■ What you will do ■
Reproduce all the data, character for character.

Content starts

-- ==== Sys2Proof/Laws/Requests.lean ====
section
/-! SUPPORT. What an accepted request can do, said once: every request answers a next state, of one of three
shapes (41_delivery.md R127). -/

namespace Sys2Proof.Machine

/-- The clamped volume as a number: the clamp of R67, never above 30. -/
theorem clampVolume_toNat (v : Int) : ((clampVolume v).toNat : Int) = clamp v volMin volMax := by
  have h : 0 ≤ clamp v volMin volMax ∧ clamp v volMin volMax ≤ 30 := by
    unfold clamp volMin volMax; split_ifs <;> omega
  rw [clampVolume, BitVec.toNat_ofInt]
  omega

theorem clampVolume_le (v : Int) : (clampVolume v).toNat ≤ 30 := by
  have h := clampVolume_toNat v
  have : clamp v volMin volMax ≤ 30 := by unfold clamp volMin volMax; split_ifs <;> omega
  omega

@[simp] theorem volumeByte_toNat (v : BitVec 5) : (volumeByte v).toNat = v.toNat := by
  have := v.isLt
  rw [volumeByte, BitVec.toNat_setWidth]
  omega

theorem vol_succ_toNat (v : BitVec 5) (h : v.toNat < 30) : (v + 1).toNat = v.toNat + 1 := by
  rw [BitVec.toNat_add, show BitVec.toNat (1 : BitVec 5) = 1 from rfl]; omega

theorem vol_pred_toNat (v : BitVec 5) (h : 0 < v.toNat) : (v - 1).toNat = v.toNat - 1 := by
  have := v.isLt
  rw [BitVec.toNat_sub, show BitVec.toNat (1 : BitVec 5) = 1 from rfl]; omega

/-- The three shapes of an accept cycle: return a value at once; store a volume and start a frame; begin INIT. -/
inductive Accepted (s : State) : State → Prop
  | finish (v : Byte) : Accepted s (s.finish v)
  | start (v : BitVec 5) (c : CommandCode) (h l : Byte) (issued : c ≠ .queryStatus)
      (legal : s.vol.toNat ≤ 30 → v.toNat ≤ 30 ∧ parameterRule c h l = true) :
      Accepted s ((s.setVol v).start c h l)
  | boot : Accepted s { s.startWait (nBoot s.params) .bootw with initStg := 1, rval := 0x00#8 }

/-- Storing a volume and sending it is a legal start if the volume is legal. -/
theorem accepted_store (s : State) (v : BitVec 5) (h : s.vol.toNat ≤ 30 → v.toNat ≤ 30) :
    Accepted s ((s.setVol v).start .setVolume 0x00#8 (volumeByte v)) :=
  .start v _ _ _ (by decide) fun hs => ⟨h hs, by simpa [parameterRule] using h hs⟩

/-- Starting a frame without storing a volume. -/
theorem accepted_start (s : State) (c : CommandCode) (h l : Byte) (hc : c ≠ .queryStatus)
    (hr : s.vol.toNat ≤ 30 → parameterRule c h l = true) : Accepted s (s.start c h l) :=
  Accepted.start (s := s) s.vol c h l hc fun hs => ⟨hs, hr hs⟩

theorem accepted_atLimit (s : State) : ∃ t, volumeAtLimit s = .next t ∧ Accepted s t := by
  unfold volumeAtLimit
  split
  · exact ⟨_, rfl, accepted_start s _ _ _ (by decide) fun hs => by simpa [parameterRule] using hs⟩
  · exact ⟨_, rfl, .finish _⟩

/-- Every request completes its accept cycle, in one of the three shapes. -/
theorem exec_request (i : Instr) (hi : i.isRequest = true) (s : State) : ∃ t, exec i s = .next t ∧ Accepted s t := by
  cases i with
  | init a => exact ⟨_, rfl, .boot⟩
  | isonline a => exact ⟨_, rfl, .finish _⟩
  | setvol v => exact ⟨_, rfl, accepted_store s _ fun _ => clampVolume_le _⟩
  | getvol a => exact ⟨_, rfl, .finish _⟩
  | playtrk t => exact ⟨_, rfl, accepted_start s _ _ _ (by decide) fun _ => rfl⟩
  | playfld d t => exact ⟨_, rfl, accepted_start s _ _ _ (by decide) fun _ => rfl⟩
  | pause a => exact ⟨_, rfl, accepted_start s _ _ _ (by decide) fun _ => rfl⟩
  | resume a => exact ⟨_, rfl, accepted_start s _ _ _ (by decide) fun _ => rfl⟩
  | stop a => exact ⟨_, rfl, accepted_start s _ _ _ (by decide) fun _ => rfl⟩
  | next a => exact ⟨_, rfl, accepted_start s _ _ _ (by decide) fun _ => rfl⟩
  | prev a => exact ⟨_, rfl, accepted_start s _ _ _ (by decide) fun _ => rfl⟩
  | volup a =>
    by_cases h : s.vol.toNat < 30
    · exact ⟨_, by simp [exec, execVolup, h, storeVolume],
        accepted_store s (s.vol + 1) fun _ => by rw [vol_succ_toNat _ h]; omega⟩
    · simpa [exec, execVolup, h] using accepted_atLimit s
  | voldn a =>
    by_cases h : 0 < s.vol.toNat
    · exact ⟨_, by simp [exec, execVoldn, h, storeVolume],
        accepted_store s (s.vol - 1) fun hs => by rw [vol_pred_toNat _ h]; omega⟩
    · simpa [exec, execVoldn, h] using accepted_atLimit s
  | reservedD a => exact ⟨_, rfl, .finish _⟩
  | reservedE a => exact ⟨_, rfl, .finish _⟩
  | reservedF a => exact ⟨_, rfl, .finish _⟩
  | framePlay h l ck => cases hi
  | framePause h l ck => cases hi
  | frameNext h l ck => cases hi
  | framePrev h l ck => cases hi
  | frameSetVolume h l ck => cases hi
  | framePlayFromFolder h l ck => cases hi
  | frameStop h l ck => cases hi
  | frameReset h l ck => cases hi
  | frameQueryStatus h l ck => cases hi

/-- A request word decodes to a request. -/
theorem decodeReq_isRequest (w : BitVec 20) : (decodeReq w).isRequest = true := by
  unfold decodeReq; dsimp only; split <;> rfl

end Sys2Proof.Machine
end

Content ends

■ Solved exercise ■
-- ==== Sys2Proof/Laws/Requests.lean ====
section
/-! SUPPORT. What an accepted request can do, said once: every request answers a next state, of one of three
shapes (41_delivery.md R127). -/

namespace Sys2Proof.Machine

/-- The clamped volume as a number: the clamp of R67, never above 30. -/
theorem clampVolume_toNat (v : Int) : ((clampVolume v).toNat : Int) = clamp v volMin volMax := by
  have h : 0 ≤ clamp v volMin volMax ∧ clamp v volMin volMax ≤ 30 := by
    unfold clamp volMin volMax; split_ifs <;> omega
  rw [clampVolume, BitVec.toNat_ofInt]
  omega

theorem clampVolume_le (v : Int) : (clampVolume v).toNat ≤ 30 := by
  have h := clampVolume_toNat v
  have : clamp v volMin volMax ≤ 30 := by unfold clamp volMin volMax; split_ifs <;> omega
  omega

@[simp] theorem volumeByte_toNat (v : BitVec 5) : (volumeByte v).toNat = v.toNat := by
  have := v.isLt
  rw [volumeByte, BitVec.toNat_setWidth]
  omega

theorem vol_succ_toNat (v : BitVec 5) (h : v.toNat < 30) : (v + 1).toNat = v.toNat + 1 := by
  rw [BitVec.toNat_add, show BitVec.toNat (1 : BitVec 5) = 1 from rfl]; omega

theorem vol_pred_toNat (v : BitVec 5) (h : 0 < v.toNat) : (v - 1).toNat = v.toNat - 1 := by
  have := v.isLt
  rw [BitVec.toNat_sub, show BitVec.toNat (1 : BitVec 5) = 1 from rfl]; omega

/-- The three shapes of an accept cycle: return a value at once; store a volume and start a frame; begin INIT. -/
inductive Accepted (s : State) : State → Prop
  | finish (v : Byte) : Accepted s (s.finish v)
  | start (v : BitVec 5) (c : CommandCode) (h l : Byte) (issued : c ≠ .queryStatus)
      (legal : s.vol.toNat ≤ 30 → v.toNat ≤ 30 ∧ parameterRule c h l = true) :
      Accepted s ((s.setVol v).start c h l)
  | boot : Accepted s { s.startWait (nBoot s.params) .bootw with initStg := 1, rval := 0x00#8 }

/-- Storing a volume and sending it is a legal start if the volume is legal. -/
theorem accepted_store (s : State) (v : BitVec 5) (h : s.vol.toNat ≤ 30 → v.toNat ≤ 30) :
    Accepted s ((s.setVol v).start .setVolume 0x00#8 (volumeByte v)) :=
  .start v _ _ _ (by decide) fun hs => ⟨h hs, by simpa [parameterRule] using h hs⟩

/-- Starting a frame without storing a volume. -/
theorem accepted_start (s : State) (c : CommandCode) (h l : Byte) (hc : c ≠ .queryStatus)
    (hr : s.vol.toNat ≤ 30 → parameterRule c h l = true) : Accepted s (s.start c h l) :=
  Accepted.start (s := s) s.vol c h l hc fun hs => ⟨hs, hr hs⟩

theorem accepted_atLimit (s : State) : ∃ t, volumeAtLimit s = .next t ∧ Accepted s t := by
  unfold volumeAtLimit
  split
  · exact ⟨_, rfl, accepted_start s _ _ _ (by decide) fun hs => by simpa [parameterRule] using hs⟩
  · exact ⟨_, rfl, .finish _⟩

/-- Every request completes its accept cycle, in one of the three shapes. -/
theorem exec_request (i : Instr) (hi : i.isRequest = true) (s : State) : ∃ t, exec i s = .next t ∧ Accepted s t := by
  cases i with
  | init a => exact ⟨_, rfl, .boot⟩
  | isonline a => exact ⟨_, rfl, .finish _⟩
  | setvol v => exact ⟨_, rfl, accepted_store s _ fun _ => clampVolume_le _⟩
  | getvol a => exact ⟨_, rfl, .finish _⟩
  | playtrk t => exact ⟨_, rfl, accepted_start s _ _ _ (by decide) fun _ => rfl⟩
  | playfld d t => exact ⟨_, rfl, accepted_start s _ _ _ (by decide) fun _ => rfl⟩
  | pause a => exact ⟨_, rfl, accepted_start s _ _ _ (by decide) fun _ => rfl⟩
  | resume a => exact ⟨_, rfl, accepted_start s _ _ _ (by decide) fun _ => rfl⟩
  | stop a => exact ⟨_, rfl, accepted_start s _ _ _ (by decide) fun _ => rfl⟩
  | next a => exact ⟨_, rfl, accepted_start s _ _ _ (by decide) fun _ => rfl⟩
  | prev a => exact ⟨_, rfl, accepted_start s _ _ _ (by decide) fun _ => rfl⟩
  | volup a =>
    by_cases h : s.vol.toNat < 30
    · exact ⟨_, by simp [exec, execVolup, h, storeVolume],
        accepted_store s (s.vol + 1) fun _ => by rw [vol_succ_toNat _ h]; omega⟩
    · simpa [exec, execVolup, h] using accepted_atLimit s
  | voldn a =>
    by_cases h : 0 < s.vol.toNat
    · exact ⟨_, by simp [exec, execVoldn, h, storeVolume],
        accepted_store s (s.vol - 1) fun hs => by rw [vol_pred_toNat _ h]; omega⟩
    · simpa [exec, execVoldn, h] using accepted_atLimit s
  | reservedD a => exact ⟨_, rfl, .finish _⟩
  | reservedE a => exact ⟨_, rfl, .finish _⟩
  | reservedF a => exact ⟨_, rfl, .finish _⟩
  | framePlay h l ck => cases hi
  | framePause h l ck => cases hi
  | frameNext h l ck => cases hi
  | framePrev h l ck => cases hi
  | frameSetVolume h l ck => cases hi
  | framePlayFromFolder h l ck => cases hi
  | frameStop h l ck => cases hi
  | frameReset h l ck => cases hi
  | frameQueryStatus h l ck => cases hi

/-- A request word decodes to a request. -/
theorem decodeReq_isRequest (w : BitVec 20) : (decodeReq w).isRequest = true := by
  unfold decodeReq; dsimp only; split <;> rfl

end Sys2Proof.Machine
end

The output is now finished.